Premierminister David Cameron bot den Flughäfen zum Abbau der Behinderungen die Hilfe der Streitkräfte an. Er kündigte an, bis zum Abend werde eine zweite Startbahn auf Heathrow öffnen.

3000 Flüge in Europa gestrichen

In Frankfurt musste der Flughafen am frühen Morgen für dreieinhalb Stunden gesperrt werden. «Die eine Piste war geräumt und am anderen Ende schon wieder zugeschneit», erklärte ein Flughafensprecher. Am Vormittag konnte der Betrieb zwar wieder aufgenommen werden, mehr als 500 Flüge wurden bis am Nachmittag aber trotzdem gestrichen.

Auf den Flughäfen Paris-Charles de Gaulle und Brüssel-Zaventem fielen zahlreiche Flüge aus oder verspäteten sich. Allein am Montag waren nach Angaben der europäischen Flugsicherung in Europa 3000 Flüge gestrichen worden.

«Schneeball-Effekt»

Das Schneechaos in London, Frankfurt und Paris zog im «Schneeball-Effekt» wiederum die übrigen Flughäfen Europas in Mitleidenschaft - auch wenn der Betrieb dort dank dem Tauwetter völlig normal lief. Am Flughafen Zürich wurden bis am Abend 28 Starts und 30 Landungen annulliert. Am Flughafen Basel-Mülhausen fielen 14 Flüge aus.

In Wien sassen rund 500 Passagiere fest, deren Maschinen nicht starten konnten.

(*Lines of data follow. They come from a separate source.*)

-- ==== Sys2Proof/Tests/Slice0.lean ====
section
/-! SUPPORT. The model's own tests. Expected results stand in spec/: the encodings of 30_encoding.md R50, R52 and R58, and the
rows of 95_test_vectors.md, part 2, under the row's own name. Then a witness for the hypotheses of each statement. -/

namespace Sys2Proof.Tests

open Sys2Proof Sys2Proof.Machine

/-! ## Well-formedness (30_encoding.md R56) -/

theorem test_wf_default : itabDefault.wf = true := by decide

theorem test_wf_source : itabSource.wf = true := by decide

/-- Two rows of one opcode: item 1 refuses. -/
theorem test_wf_refuses_equal_keys :
    ITab.uniqueKeys [⟨0xA9, .lda, .immediate, 2, 2, false⟩, ⟨0xA9, .and, .immediate, 2, 2, false⟩] = false := by decide

/-- An Absolute row of length 2: item 2 refuses. -/
theorem test_wf_refuses_wrong_length : ITab.lengthsAgree [⟨0xAD, .lda, .absolute, 2, 4, false⟩] = false := by decide

/-- A STA row without an address: item 3 refuses. -/
theorem test_wf_refuses_sta_without_address :
    ITab.modesAgree [⟨0x85, .sta, .noneAddressing, 1, 2, false⟩] = false := by decide

/-- A TAX row with an address: item 3 refuses. -/
theorem test_wf_refuses_tax_with_address : ITab.modesAgree [⟨0xAA, .tax, .zeroPage, 2, 2, false⟩] = false := by decide

/-- A BRK row at 0x01: item 4 refuses. -/
theorem test_wf_refuses_halt_elsewhere : ITab.oneHalt [⟨0x01, .brk, .noneAddressing, 1, 7, false⟩] = false := by decide

/-- No BRK row: item 4 refuses, and with it the whole. -/
theorem test_wf_refuses_no_halt : ITab.wf [⟨0xE8, .inx, .noneAddressing, 1, 2, false⟩] = false := by decide

/-- STA is no row of `ITAB_SOURCE` (R57). -/
theorem test_wf_refuses_sta_under_source : (Instr.staZp 0x10).wellFormed itabSource = false := by decide

/-! ## Decoding, one word for each constructor -/

theorem test_decode_ldaImm : decode [0xA9, 0xC0, 0x77] = .ok (.ldaImm 0xC0, [0x77]) := by rfl

theorem test_decode_ldaZp : decode [0xA5, 0xC0, 0x77] = .ok (.ldaZp 0xC0, [0x77]) := by rfl

theorem test_decode_ldaZpX : decode [0xB5, 0xC0, 0x77] = .ok (.ldaZpX 0xC0, [0x77]) := by rfl

theorem test_decode_ldaAbs : decode [0xAD, 0x34, 0x12, 0x77] = .ok (.ldaAbs 0x1234, [0x77]) := by rfl

theorem test_decode_ldaAbsX : decode [0xBD, 0x34, 0x12, 0x77] = .ok (.ldaAbsX 0x1234, [0x77]) := by rfl

theorem test_decode_ldaAbsY : decode [0xB9, 0x34, 0x12, 0x77] = .ok (.ldaAbsY 0x1234, [0x77]) := by rfl

theorem test_decode_ldaIndX : decode [0xA1, 0xC0, 0x77] = .ok (.ldaIndX 0xC0, [0x77]) := by rfl

theorem test_decode_ldaIndY : decode [0xB1, 0xC0, 0x77] = .ok (.ldaIndY 0xC0, [0x77]) := by rfl

theorem test_decode_staZp : decode [0x85, 0xC0, 0x77] = .ok (.staZp 0xC0, [0x77]) := by rfl

theorem test_decode_staZpX : decode [0x95, 0xC0, 0x77] = .ok (.staZpX 0xC0, [0x77]) := by rfl

theorem test_decode_staAbs : decode [0x8D, 0x34, 0x12, 0x77] = .ok (.staAbs 0x1234, [0x77]) := by rfl

theorem test_decode_staAbsX : decode [0x9D, 0x34, 0x12, 0x77] = .ok (.staAbsX 0x1234, [0x77]) := by rfl

theorem test_decode_staAbsY : decode [0x99, 0x34, 0x12, 0x77] = .ok (.staAbsY 0x1234, [0x77]) := by rfl

theorem test_decode_staIndX : decode [0x81, 0xC0, 0x77] = .ok (.staIndX 0xC0, [0x77]) := by rfl

theorem test_decode_staIndY : decode [0x91, 0xC0, 0x77] = .ok (.staIndY 0xC0, [0x77]) := by rfl

theorem test_decode_andImm : decode [0x29, 0xC0, 0x77] = .ok (.andImm 0xC0, [0x77]) := by rfl

theorem test_decode_andZp : decode [0x25, 0xC0, 0x77] = .ok (.andZp 0xC0, [0x77]) := by rfl

theorem test_decode_andZpX : decode [0x35, 0xC0, 0x77] = .ok (.andZpX 0xC0, [0x77]) := by rfl

theorem test_decode_andAbs : decode [0x2D, 0x34, 0x12, 0x77] = .ok (.andAbs 0x1234, [0x77]) := by rfl

theorem test_decode_andAbsX : decode [0x3D, 0x34, 0x12, 0x77] = .ok (.andAbsX 0x1234, [0x77]) := by rfl

theorem test_decode_andAbsY : decode [0x39, 0x34, 0x12, 0x77] = .ok (.andAbsY 0x1234, [0x77]) := by rfl

theorem test_decode_andIndX : decode [0x21, 0xC0, 0x77] = .ok (.andIndX 0xC0, [0x77]) := by rfl

theorem test_decode_andIndY : decode [0x31, 0xC0, 0x77] = .ok (.andIndY 0xC0, [0x77]) := by rfl

theorem test_decode_tax : decode [0xAA, 0x77] = .ok (.tax, [0x77]) := by rfl

theorem test_decode_inx : decode [0xE8, 0x77] = .ok (.inx, [0x77]) := by rfl

theorem test_decode_brk : decode [0x00, 0x77] = .ok (.brk, [0x77]) := by rfl

theorem test_decode_rejects_0x02 : decode [0x02, 0xA9, 0x00] = .error (.unrecognizedOpcode 0x02) := by rfl

theorem test_decode_rejects_cut_operand : decode [0xAD, 0x34] = .error (.truncated 0xAD) := by rfl

theorem test_decode_rejects_nothing : decode [] = .error .noByte := by rfl

theorem test_decode_names_a_form_without_constructor :
    decodeWith [⟨0x89, .sta, .immediate, 2, 2, false⟩] [0x89, 0x01] = .error (.noSuchForm .sta .immediate) := by rfl

theorem test_table_word_of_opcode_alone : decodeTableWord 8 0xAD = some (.ldaAbs 0x0000) := by decide

theorem test_table_word_with_operand : decodeTableWord 24 0x1234AD = some (.ldaAbs 0x1234) := by decide

theorem test_encode_absolute : encode (.staAbsX 0x02FE) = [0x9D, 0xFE, 0x02] := by decide

/-- `LDA ($20,X)` as the listings of 95_test_vectors.md print it (program P3). -/
theorem test_listing_indirect_x : listing (.ldaIndX 0x20) = ['L', 'D', 'A', ' ', '(', '$', '2', '0', ',', 'X', ')'] := by
  decide

/-- `STA $02FE,X` (program P3). -/
theorem test_listing_absolute_x :
    listing (.staAbsX 0x02FE) = ['S', 'T', 'A', ' ', '$', '0', '2', 'F', 'E', ',', 'X'] := by decide

/-! ## One step on a small state (95_test_vectors.md, part 2) -/

/-- A Ready machine with bytes placed at `pc`, some cells written, and registers as a row gives them. -/
def placed (pc : Word) (bytes : List Byte) (cells : List (Word × Byte)) (a x y p : Byte) : State :=
  State.writeBytes bytes pc (cells.foldl (fun s c => s.write c.1 c.2)
    { State.reset with a := a, x := x, y := y, p := Flags.ofByte p, pc := pc })

/-- Whether the step of the machine with arguments leaves what a row says: the inspected state, the transactions in
order, and the bytes of some cells. -/
def stepsAsWith (params : Params) (s : State) (after : Inspection) (accesses : List Access) (cells : List (Word × Byte)) :
    Bool :=
  match tableStep params s with
  | .next t => decide (t.inspect = some after) && decide (instructionAccesses params s = accesses) &&
      cells.all fun c => t.read c.1 == c.2
  | .fault _ => false
  | .refused _ => false

/-- The same for the machine's own step. -/
def stepsAs (s : State) (after : Inspection) (accesses : List Access) (cells : List (Word × Byte)) : Bool :=
  match step s with
  | .next t => decide (t.inspect = some after) && decide (instructionAccesses Params.default s = accesses) &&
      cells.all fun c => t.read c.1 == c.2
  | .fault _ => false
  | .refused _ => false

theorem test_lda_L1 :
    stepsAs (placed 0x8000 [0xA9, 0x80] [] 0x01 0x00 0x00 0x02)
      ⟨0x80, 0x00, 0x00, 0x8002, 0x80, .ready, none⟩
      [.read 0x8000 0xA9, .read 0x8001 0x80]
      [] := by decide

theorem test_lda_W1 :
    stepsAs (placed 0xFFFF [0xA9, 0x42] [] 0x00 0x00 0x00 0x00)
      ⟨0x42, 0x00, 0x00, 0x0001, 0x00, .ready, none⟩
      [.read 0xFFFF 0xA9, .read 0x0000 0x42]
      [] := by decide

theorem test_lda_E2 :
    stepsAs (placed 0x8000 [0xA5, 0xFF] [(0x00FF, 0x80)] 0x00 0x00 0x00 0x00)
      ⟨0x80, 0x00, 0x00, 0x8002, 0x80, .ready, none⟩
      [.read 0x8000 0xA5, .read 0x8001 0xFF, .read 0x00FF 0x80]
      [] := by decide

theorem test_lda_L3 :
    stepsAs (placed 0x8000 [0xA5, 0x10] [] 0xAA 0x33 0x00 0x00)
      ⟨0x00, 0x33, 0x00, 0x8002, 0x02, .ready, none⟩
      [.read 0x8000 0xA5, .read 0x8001 0x10, .read 0x0010 0x00]
      [] := by decide

theorem test_lda_E3 :
    stepsAs (placed 0x8000 [0xB5, 0xFE] [(0x0002, 0x11), (0x0102, 0x99)] 0x00 0x04 0x00 0x00)
      ⟨0x11, 0x04, 0x00, 0x8002, 0x00, .ready, none⟩
      [.read 0x8000 0xB5, .read 0x8001 0xFE, .read 0x0002 0x11]
      [] := by decide

theorem test_lda_L4 :
    stepsAs (placed 0x8000 [0xB5, 0x20] [(0x0021, 0xC3)] 0x00 0x01 0x00 0x00)
      ⟨0xC3, 0x01, 0x00, 0x8002, 0x80, .ready, none⟩
      [.read 0x8000 0xB5, .read 0x8001 0x20, .read 0x0021 0xC3]
      [] := by decide

theorem test_lda_W2 :
    stepsAs (placed 0xFFFE [0xAD, 0x34, 0x12] [(0x1234, 0x99)] 0x00 0x00 0x00 0x00)
      ⟨0x99, 0x00, 0x00, 0x0001, 0x80, .ready, none⟩
      [.read 0xFFFE 0xAD, .read 0xFFFF 0x34, .read 0x0000 0x12, .read 0x1234 0x99]
      [] := by decide

theorem test_lda_L5 :
    stepsAs (placed 0x8000 [0xAD, 0x00, 0x80] [] 0x00 0x00 0x00 0x00)
      ⟨0xAD, 0x00, 0x00, 0x8003, 0x80, .ready, none⟩
      [.read 0x8000 0xAD, .read 0x8001 0x00, .read 0x8002 0x80, .read 0x8000 0xAD]
      [] := by decide

theorem test_lda_E5 :
    stepsAs (placed 0x8000 [0xBD, 0xFF, 0xFF] [(0x0001, 0x42)] 0x00 0x02 0x00 0x00)
      ⟨0x42, 0x02, 0x00, 0x8003, 0x00, .ready, none⟩
      [.read 0x8000 0xBD, .read 0x8001 0xFF, .read 0x8002 0xFF, .read 0x0001 0x42]
      [] := by decide

theorem test_lda_E6 :
    stepsAs (placed 0x8000 [0xBD, 0xF0, 0x12] [(0x1310, 0x33)] 0x00 0x20 0x00 0x00)
      ⟨0x33, 0x20, 0x00, 0x8003, 0x00, .ready, none⟩
      [.read 0x8000 0xBD, .read 0x8001 0xF0, .read 0x8002 0x12, .read 0x1310 0x33]
      [] := by decide

theorem test_lda_E8 :
    stepsAs (placed 0x8000 [0xB9, 0x34, 0x12] [(0x1244, 0x22)] 0x00 0x00 0x10 0x00)
      ⟨0x22, 0x00, 0x10, 0x8003, 0x00, .ready, none⟩
      [.read 0x8000 0xB9, .read 0x8001 0x34, .read 0x8002 0x12, .read 0x1244 0x22]
      [] := by decide

theorem test_lda_L7 :
    stepsAs (placed 0x8000 [0xB9, 0x00, 0x02] [(0x0200, 0x02)] 0x00 0x00 0x00 0x00)
      ⟨0x02, 0x00, 0x00, 0x8003, 0x00, .ready, none⟩
      [.read 0x8000 0xB9, .read 0x8001 0x00, .read 0x8002 0x02, .read 0x0200 0x02]
      [] := by decide

theorem test_lda_E9 :
    stepsAs (placed 0x8000 [0xA1, 0xFD] [(0x0001, 0x34), (0x0002, 0x12), (0x1234, 0x5A)] 0x00 0x04 0x00 0x00)
      ⟨0x5A, 0x04, 0x00, 0x8002, 0x00, .ready, none⟩
      [.read 0x8000 0xA1, .read 0x8001 0xFD, .read 0x0001 0x34, .read 0x0002 0x12, .read 0x1234 0x5A]
      [] := by decide

theorem test_lda_E10 :
    stepsAs (placed 0x8000 [0xA1, 0xFC] [(0x00FF, 0x34), (0x0000, 0x12), (0x0100, 0xEE), (0x1234, 0x5B)] 0x00 0x03 0x00 0x00)
      ⟨0x5B, 0x03, 0x00, 0x8002, 0x00, .ready, none⟩
      [.read 0x8000 0xA1, .read 0x8001 0xFC, .read 0x00FF 0x34, .read 0x0000 0x12, .read 0x1234 0x5B]
      [] := by decide

theorem test_lda_E11 :
    stepsAs (placed 0x8000 [0xB1, 0xFF] [(0x00FF, 0xF8), (0x0000, 0x02), (0x0100, 0xEE), (0x02F8, 0x77)] 0x00 0x00 0x00 0x00)
      ⟨0x77, 0x00, 0x00, 0x8002, 0x00, .ready, none⟩
      [.read 0x8000 0xB1, .read 0x8001 0xFF, .read 0x00FF 0xF8, .read 0x0000 0x02, .read 0x02F8 0x77]
      [] := by decide

theorem test_lda_E12 :
    stepsAs (placed 0x8000 [0xB1, 0xFF] [(0x00FF, 0xF8), (0x0000, 0x02), (0x0308, 0x78)] 0x00 0x00 0x10 0x00)
      ⟨0x78, 0x00, 0x10, 0x8002, 0x00, .ready, none⟩
      [.read 0x8000 0xB1, .read 0x8001 0xFF, .read 0x00FF 0xF8, .read 0x0000 0x02, .read 0x0308 0x78]
      [] := by decide

theorem test_sta_S1 :
    stepsAs (placed 0x8000 [0x85, 0x10] [] 0x3C 0x00 0x00 0x80)
      ⟨0x3C, 0x00, 0x00, 0x8002, 0x80, .ready, none⟩
      [.read 0x8000 0x85, .read 0x8001 0x10, .write 0x0010 0x3C]
      [(0x0010, 0x3C)] := by decide

theorem test_sta_S2 :
    stepsAs (placed 0x8000 [0x95, 0xFF] [(0x0000, 0x55)] 0x00 0x01 0x00 0x00)
      ⟨0x00, 0x01, 0x00, 0x8002, 0x00, .ready, none⟩
      [.read 0x8000 0x95, .read 0x8001 0xFF, .write 0x0000 0x00]
      [(0x0000, 0x00), (0x0100, 0x00)] := by decide

theorem test_sta_S9 :
    stepsAs (placed 0x8000 [0x8D, 0xFC, 0xFF] [(0xFFFD, 0x80)] 0x34 0x00 0x00 0x00)
      ⟨0x34, 0x00, 0x00, 0x8003, 0x00, .ready, none⟩
      [.read 0x8000 0x8D, .read 0x8001 0xFC, .read 0x8002 0xFF, .write 0xFFFC 0x34]
      [(0xFFFC, 0x34), (0xFFFD, 0x80)] := by decide

theorem test_sta_W4 :
    stepsAs (placed 0xFFFD [0x8D, 0x00, 0x00] [] 0x5A 0x00 0x00 0x00)
      ⟨0x5A, 0x00, 0x00, 0x0000, 0x00, .ready, none⟩
      [.read 0xFFFD 0x8D, .read 0xFFFE 0x00, .read 0xFFFF 0x00, .write 0x0000 0x5A]
      [(0x0000, 0x5A)] := by decide

theorem test_sta_S4 :
    stepsAs (placed 0x8000 [0x9D, 0xFE, 0x02] [] 0x9C 0x02 0x00 0x00)
      ⟨0x9C, 0x02, 0x00, 0x8003, 0x00, .ready, none⟩
      [.read 0x8000 0x9D, .read 0x8001 0xFE, .read 0x8002 0x02, .write 0x0300 0x9C]
      [(0x0300, 0x9C)] := by decide

theorem test_sta_S5 :
    stepsAs (placed 0x8000 [0x99, 0xFF, 0xFF] [] 0x12 0x00 0x00 0x00)
      ⟨0x12, 0x00, 0x00, 0x8003, 0x00, .ready, none⟩
      [.read 0x8000 0x99, .read 0x8001 0xFF, .read 0x8002 0xFF, .write 0xFFFF 0x12]
      [(0xFFFF, 0x12)] := by decide

theorem test_sta_S6 :
    stepsAs (placed 0x8000 [0x81, 0x20] [(0x0025, 0x04)] 0x77 0x04 0x00 0x00)
      ⟨0x77, 0x04, 0x00, 0x8002, 0x00, .ready, none⟩
      [.read 0x8000 0x81, .read 0x8001 0x20, .read 0x0024 0x00, .read 0x0025 0x04, .write 0x0400 0x77]
      [(0x0400, 0x77)] := by decide

theorem test_sta_S7 :
    stepsAs (placed 0x8000 [0x91, 0xFF] [(0x00FF, 0xF8), (0x0000, 0x02)] 0x77 0x00 0x00 0x00)
      ⟨0x77, 0x00, 0x00, 0x8002, 0x00, .ready, none⟩
      [.read 0x8000 0x91, .read 0x8001 0xFF, .read 0x00FF 0xF8, .read 0x0000 0x02, .write 0x02F8 0x77]
      [(0x02F8, 0x77)] := by decide

theorem test_and_N1 :
    stepsAs (placed 0x8000 [0x29, 0x0F] [] 0xF0 0x00 0x00 0x80)
      ⟨0x00, 0x00, 0x00, 0x8002, 0x02, .ready, none⟩
      [.read 0x8000 0x29, .read 0x8001 0x0F]
      [] := by decide

theorem test_and_N2 :
    stepsAs (placed 0x8000 [0x29, 0xFF] [] 0x80 0x00 0x00 0x00)
      ⟨0x80, 0x00, 0x00, 0x8002, 0x80, .ready, none⟩
      [.read 0x8000 0x29, .read 0x8001 0xFF]
      [] := by decide

theorem test_and_N5 :
    stepsAs (placed 0x8000 [0x25, 0x10] [(0x0010, 0x3C)] 0xF0 0x00 0x00 0x00)
      ⟨0x30, 0x00, 0x00, 0x8002, 0x00, .ready, none⟩
      [.read 0x8000 0x25, .read 0x8001 0x10, .read 0x0010 0x3C]
      [] := by decide

theorem test_and_N6 :
    stepsAs (placed 0x8000 [0x35, 0xFE] [(0x0000, 0x0F)] 0x9C 0x02 0x00 0x00)
      ⟨0x0C, 0x02, 0x00, 0x8002, 0x00, .ready, none⟩
      [.read 0x8000 0x35, .read 0x8001 0xFE, .read 0x0000 0x0F]
      [] := by decide

theorem test_and_N7 :
    stepsAs (placed 0x8000 [0x2D, 0x34, 0x12] [(0x1234, 0x55)] 0xAA 0x00 0x00 0x00)
      ⟨0x00, 0x00, 0x00, 0x8003, 0x02, .ready, none⟩
      [.read 0x8000 0x2D, .read 0x8001 0x34, .read 0x8002 0x12, .read 0x1234 0x55]
      [] := by decide

theorem test_and_N8 :
    stepsAs (placed 0x8000 [0x3D, 0x00, 0x12] [(0x1234, 0x81)] 0xC3 0x34 0x00 0x00)
      ⟨0x81, 0x34, 0x00, 0x8003, 0x80, .ready, none⟩
      [.read 0x8000 0x3D, .read 0x8001 0x00, .read 0x8002 0x12, .read 0x1234 0x81]
      [] := by decide

theorem test_and_N9 :
    stepsAs (placed 0x8000 [0x39, 0x34, 0x12] [(0x1234, 0xFF)] 0x0F 0x00 0x00 0x00)
      ⟨0x0F, 0x00, 0x00, 0x8003, 0x00, .ready, none⟩
      [.read 0x8000 0x39, .read 0x8001 0x34, .read 0x8002 0x12, .read 0x1234 0xFF]
      [] := by decide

Hamburg und München kämpften mit ähnlichen Problemen.

Angesichts des Flugchaos in Europa bestellte die EU-Kommission die Flughafen-Chefs ein. «Diese Situation ist inakzeptabel und darf sich nicht wiederholen», sagte Verkehrskommissar Siim Kallas in Brüssel.

Er rief die Flughafenbetreiber auf, sich gegen Schnee und Eis besser zu wappnen. Andernfalls behält sich die Kommission vor, Gesetze für Mindestanforderungen an Flughäfen zu erlassen.